What is being asked> The answer should be each line from the entries below that has the word "keySpace" in it.

[Stored data]

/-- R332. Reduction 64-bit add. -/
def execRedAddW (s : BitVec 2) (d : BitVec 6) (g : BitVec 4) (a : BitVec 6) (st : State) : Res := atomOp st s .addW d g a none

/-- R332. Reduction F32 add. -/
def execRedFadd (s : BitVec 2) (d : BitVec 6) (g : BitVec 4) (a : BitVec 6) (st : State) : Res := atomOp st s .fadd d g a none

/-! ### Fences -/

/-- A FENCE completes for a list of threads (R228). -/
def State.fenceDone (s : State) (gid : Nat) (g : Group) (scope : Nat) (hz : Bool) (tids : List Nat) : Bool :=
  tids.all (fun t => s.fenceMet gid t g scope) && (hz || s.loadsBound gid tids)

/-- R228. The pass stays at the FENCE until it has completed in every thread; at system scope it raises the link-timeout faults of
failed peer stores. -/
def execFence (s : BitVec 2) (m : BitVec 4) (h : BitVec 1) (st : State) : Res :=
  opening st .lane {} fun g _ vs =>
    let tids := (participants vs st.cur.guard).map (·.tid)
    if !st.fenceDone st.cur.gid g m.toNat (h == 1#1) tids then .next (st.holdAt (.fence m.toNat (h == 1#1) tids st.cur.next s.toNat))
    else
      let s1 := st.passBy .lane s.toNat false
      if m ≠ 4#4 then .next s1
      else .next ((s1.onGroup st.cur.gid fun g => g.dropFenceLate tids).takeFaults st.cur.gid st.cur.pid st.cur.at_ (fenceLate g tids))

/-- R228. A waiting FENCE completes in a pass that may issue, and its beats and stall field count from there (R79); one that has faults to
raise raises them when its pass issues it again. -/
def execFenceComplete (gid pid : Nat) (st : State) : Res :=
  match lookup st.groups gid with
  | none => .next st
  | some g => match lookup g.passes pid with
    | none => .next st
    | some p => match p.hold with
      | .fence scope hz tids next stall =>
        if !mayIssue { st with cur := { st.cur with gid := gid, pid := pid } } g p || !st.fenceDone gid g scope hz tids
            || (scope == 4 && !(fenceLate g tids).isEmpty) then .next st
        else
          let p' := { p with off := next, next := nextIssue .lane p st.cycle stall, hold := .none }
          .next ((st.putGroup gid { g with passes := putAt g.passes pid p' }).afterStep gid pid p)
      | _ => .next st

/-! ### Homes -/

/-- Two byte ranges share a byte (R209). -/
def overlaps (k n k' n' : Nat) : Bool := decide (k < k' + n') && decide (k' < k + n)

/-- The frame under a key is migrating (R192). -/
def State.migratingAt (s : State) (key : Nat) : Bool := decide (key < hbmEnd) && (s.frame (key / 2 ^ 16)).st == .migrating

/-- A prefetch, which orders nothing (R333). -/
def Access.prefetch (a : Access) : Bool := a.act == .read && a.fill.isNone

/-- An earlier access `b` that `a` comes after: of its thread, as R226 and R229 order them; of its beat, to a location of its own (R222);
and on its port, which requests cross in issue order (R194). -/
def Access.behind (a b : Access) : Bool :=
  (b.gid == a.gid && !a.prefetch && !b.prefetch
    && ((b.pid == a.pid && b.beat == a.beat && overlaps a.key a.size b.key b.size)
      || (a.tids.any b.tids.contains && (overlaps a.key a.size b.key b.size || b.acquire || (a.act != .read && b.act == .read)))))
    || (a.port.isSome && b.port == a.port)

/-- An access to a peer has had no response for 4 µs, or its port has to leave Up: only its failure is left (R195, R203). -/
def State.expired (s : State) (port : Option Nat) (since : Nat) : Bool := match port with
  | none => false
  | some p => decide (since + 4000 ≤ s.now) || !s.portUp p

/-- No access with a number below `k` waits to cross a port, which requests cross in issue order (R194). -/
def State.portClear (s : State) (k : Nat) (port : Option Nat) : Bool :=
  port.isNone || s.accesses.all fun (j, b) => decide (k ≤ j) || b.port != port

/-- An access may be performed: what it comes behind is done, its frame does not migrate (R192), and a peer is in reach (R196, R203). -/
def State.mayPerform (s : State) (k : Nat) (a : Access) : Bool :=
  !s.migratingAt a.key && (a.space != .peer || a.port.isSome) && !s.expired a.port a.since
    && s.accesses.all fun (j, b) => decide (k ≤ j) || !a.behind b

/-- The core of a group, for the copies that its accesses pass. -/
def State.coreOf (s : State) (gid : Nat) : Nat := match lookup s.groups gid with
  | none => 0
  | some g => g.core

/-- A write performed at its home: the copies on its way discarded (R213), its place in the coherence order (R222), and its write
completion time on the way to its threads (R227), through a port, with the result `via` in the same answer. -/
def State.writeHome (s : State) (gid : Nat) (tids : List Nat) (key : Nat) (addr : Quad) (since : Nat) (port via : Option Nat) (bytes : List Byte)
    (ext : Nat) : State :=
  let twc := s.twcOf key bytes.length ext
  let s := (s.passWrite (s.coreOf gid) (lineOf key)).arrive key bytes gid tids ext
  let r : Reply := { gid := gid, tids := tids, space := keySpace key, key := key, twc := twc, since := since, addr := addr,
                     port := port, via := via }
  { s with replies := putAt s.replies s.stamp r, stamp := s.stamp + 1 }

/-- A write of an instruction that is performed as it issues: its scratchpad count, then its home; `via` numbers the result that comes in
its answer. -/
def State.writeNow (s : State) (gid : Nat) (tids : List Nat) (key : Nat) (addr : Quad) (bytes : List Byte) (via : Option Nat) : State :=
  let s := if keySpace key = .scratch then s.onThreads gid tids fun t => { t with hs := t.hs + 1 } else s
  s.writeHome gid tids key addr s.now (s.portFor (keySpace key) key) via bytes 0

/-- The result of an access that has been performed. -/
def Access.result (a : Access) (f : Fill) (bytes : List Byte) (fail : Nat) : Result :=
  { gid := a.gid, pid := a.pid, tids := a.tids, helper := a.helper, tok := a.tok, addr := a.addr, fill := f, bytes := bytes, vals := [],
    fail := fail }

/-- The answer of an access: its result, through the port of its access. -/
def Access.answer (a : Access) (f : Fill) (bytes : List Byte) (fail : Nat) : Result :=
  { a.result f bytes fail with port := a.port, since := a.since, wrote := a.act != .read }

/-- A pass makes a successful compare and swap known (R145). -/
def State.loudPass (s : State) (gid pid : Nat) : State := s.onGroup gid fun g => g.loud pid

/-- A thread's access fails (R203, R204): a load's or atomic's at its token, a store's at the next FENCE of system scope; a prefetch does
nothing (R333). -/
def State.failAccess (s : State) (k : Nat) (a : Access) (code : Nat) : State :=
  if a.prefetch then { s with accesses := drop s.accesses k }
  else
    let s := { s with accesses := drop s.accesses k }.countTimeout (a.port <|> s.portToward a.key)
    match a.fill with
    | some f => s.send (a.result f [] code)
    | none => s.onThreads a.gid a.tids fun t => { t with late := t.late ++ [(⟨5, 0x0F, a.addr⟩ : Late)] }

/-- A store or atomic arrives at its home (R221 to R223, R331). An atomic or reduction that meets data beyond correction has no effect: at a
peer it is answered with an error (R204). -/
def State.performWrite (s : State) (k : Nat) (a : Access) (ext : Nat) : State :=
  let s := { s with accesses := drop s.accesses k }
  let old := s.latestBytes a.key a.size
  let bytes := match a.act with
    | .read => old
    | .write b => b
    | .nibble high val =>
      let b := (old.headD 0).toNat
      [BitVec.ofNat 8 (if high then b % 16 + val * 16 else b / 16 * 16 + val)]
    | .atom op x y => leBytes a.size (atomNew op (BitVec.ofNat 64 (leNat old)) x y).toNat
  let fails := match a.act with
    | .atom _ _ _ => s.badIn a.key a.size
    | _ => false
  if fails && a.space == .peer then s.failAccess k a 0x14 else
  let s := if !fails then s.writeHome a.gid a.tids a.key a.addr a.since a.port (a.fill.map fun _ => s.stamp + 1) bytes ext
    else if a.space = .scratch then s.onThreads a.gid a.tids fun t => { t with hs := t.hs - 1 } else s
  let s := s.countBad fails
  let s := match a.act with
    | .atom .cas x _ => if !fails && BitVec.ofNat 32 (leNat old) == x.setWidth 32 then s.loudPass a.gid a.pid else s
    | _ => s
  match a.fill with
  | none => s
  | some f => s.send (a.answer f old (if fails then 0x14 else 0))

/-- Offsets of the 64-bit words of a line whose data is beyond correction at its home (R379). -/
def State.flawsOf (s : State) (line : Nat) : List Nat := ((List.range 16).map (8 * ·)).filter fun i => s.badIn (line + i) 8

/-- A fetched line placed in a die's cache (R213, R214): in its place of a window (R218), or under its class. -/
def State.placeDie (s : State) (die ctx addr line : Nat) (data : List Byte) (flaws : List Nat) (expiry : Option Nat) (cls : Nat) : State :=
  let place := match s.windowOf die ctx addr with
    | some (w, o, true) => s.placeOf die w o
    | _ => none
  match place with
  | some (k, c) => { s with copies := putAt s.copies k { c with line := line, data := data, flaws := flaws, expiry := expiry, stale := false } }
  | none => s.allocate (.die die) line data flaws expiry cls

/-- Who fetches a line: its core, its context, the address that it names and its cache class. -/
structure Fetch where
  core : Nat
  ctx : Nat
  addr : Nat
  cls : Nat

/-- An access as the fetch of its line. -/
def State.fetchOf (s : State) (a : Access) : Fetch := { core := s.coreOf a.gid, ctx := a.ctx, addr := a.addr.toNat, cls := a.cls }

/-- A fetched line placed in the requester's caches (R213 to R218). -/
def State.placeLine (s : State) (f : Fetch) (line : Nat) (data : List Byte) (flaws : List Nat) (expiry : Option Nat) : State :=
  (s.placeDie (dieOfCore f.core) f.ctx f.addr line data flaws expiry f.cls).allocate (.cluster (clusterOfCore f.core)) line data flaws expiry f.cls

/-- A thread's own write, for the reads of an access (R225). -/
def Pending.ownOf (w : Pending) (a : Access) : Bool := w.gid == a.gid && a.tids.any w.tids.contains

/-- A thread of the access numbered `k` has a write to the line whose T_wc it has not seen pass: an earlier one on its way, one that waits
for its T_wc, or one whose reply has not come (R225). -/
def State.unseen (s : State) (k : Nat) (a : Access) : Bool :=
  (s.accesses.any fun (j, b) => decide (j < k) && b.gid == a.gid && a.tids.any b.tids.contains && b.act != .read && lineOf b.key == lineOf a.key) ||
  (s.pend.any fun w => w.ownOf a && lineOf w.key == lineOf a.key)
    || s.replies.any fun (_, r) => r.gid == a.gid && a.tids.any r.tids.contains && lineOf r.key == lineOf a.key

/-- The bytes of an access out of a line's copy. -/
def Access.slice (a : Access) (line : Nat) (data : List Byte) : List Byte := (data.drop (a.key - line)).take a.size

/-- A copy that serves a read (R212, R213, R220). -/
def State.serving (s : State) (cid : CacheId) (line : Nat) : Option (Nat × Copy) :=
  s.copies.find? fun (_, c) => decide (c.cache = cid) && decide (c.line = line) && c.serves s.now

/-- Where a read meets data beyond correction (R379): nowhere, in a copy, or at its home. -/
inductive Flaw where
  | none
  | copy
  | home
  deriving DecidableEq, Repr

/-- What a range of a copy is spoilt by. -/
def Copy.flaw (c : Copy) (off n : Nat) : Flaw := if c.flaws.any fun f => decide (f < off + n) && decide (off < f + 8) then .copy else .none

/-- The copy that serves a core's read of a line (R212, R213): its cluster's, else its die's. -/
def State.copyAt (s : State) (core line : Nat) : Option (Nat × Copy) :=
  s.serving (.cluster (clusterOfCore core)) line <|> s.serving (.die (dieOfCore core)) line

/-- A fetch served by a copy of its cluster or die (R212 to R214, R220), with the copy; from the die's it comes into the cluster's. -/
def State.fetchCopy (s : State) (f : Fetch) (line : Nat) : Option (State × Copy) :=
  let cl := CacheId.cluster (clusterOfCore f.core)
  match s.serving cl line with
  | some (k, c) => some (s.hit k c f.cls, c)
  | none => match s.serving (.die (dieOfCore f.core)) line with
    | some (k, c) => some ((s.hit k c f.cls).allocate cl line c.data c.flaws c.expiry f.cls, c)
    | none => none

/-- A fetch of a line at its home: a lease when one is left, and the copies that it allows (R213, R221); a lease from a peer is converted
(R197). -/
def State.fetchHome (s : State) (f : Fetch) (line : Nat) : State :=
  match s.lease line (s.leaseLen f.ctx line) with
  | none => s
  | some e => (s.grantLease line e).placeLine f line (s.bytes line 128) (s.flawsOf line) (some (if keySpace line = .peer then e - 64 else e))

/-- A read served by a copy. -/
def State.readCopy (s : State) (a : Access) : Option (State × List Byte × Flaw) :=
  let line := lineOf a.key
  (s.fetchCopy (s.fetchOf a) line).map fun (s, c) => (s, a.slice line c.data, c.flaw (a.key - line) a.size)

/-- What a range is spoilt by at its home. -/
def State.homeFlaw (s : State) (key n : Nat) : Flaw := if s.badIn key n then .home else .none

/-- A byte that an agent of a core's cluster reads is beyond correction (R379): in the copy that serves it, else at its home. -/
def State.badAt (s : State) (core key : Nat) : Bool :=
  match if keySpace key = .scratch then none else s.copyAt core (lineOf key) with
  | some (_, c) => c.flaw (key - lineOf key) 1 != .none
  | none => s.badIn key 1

Answer to this problem>
  let r : Reply := { gid := gid, tids := tids, space := keySpace key, key := key, twc := twc, since := since, addr := addr,
  let s := if keySpace key = .scratch then s.onThreads gid tids fun t => { t with hs := t.hs + 1 } else s
  s.writeHome gid tids key addr s.now (s.portFor (keySpace key) key) via bytes 0
  | some e => (s.grantLease line e).placeLine f line (s.bytes line 128) (s.flawsOf line) (some (if keySpace line = .peer then e - 64 else e))
  match if keySpace key = .scratch then none else s.copyAt core (lineOf key) with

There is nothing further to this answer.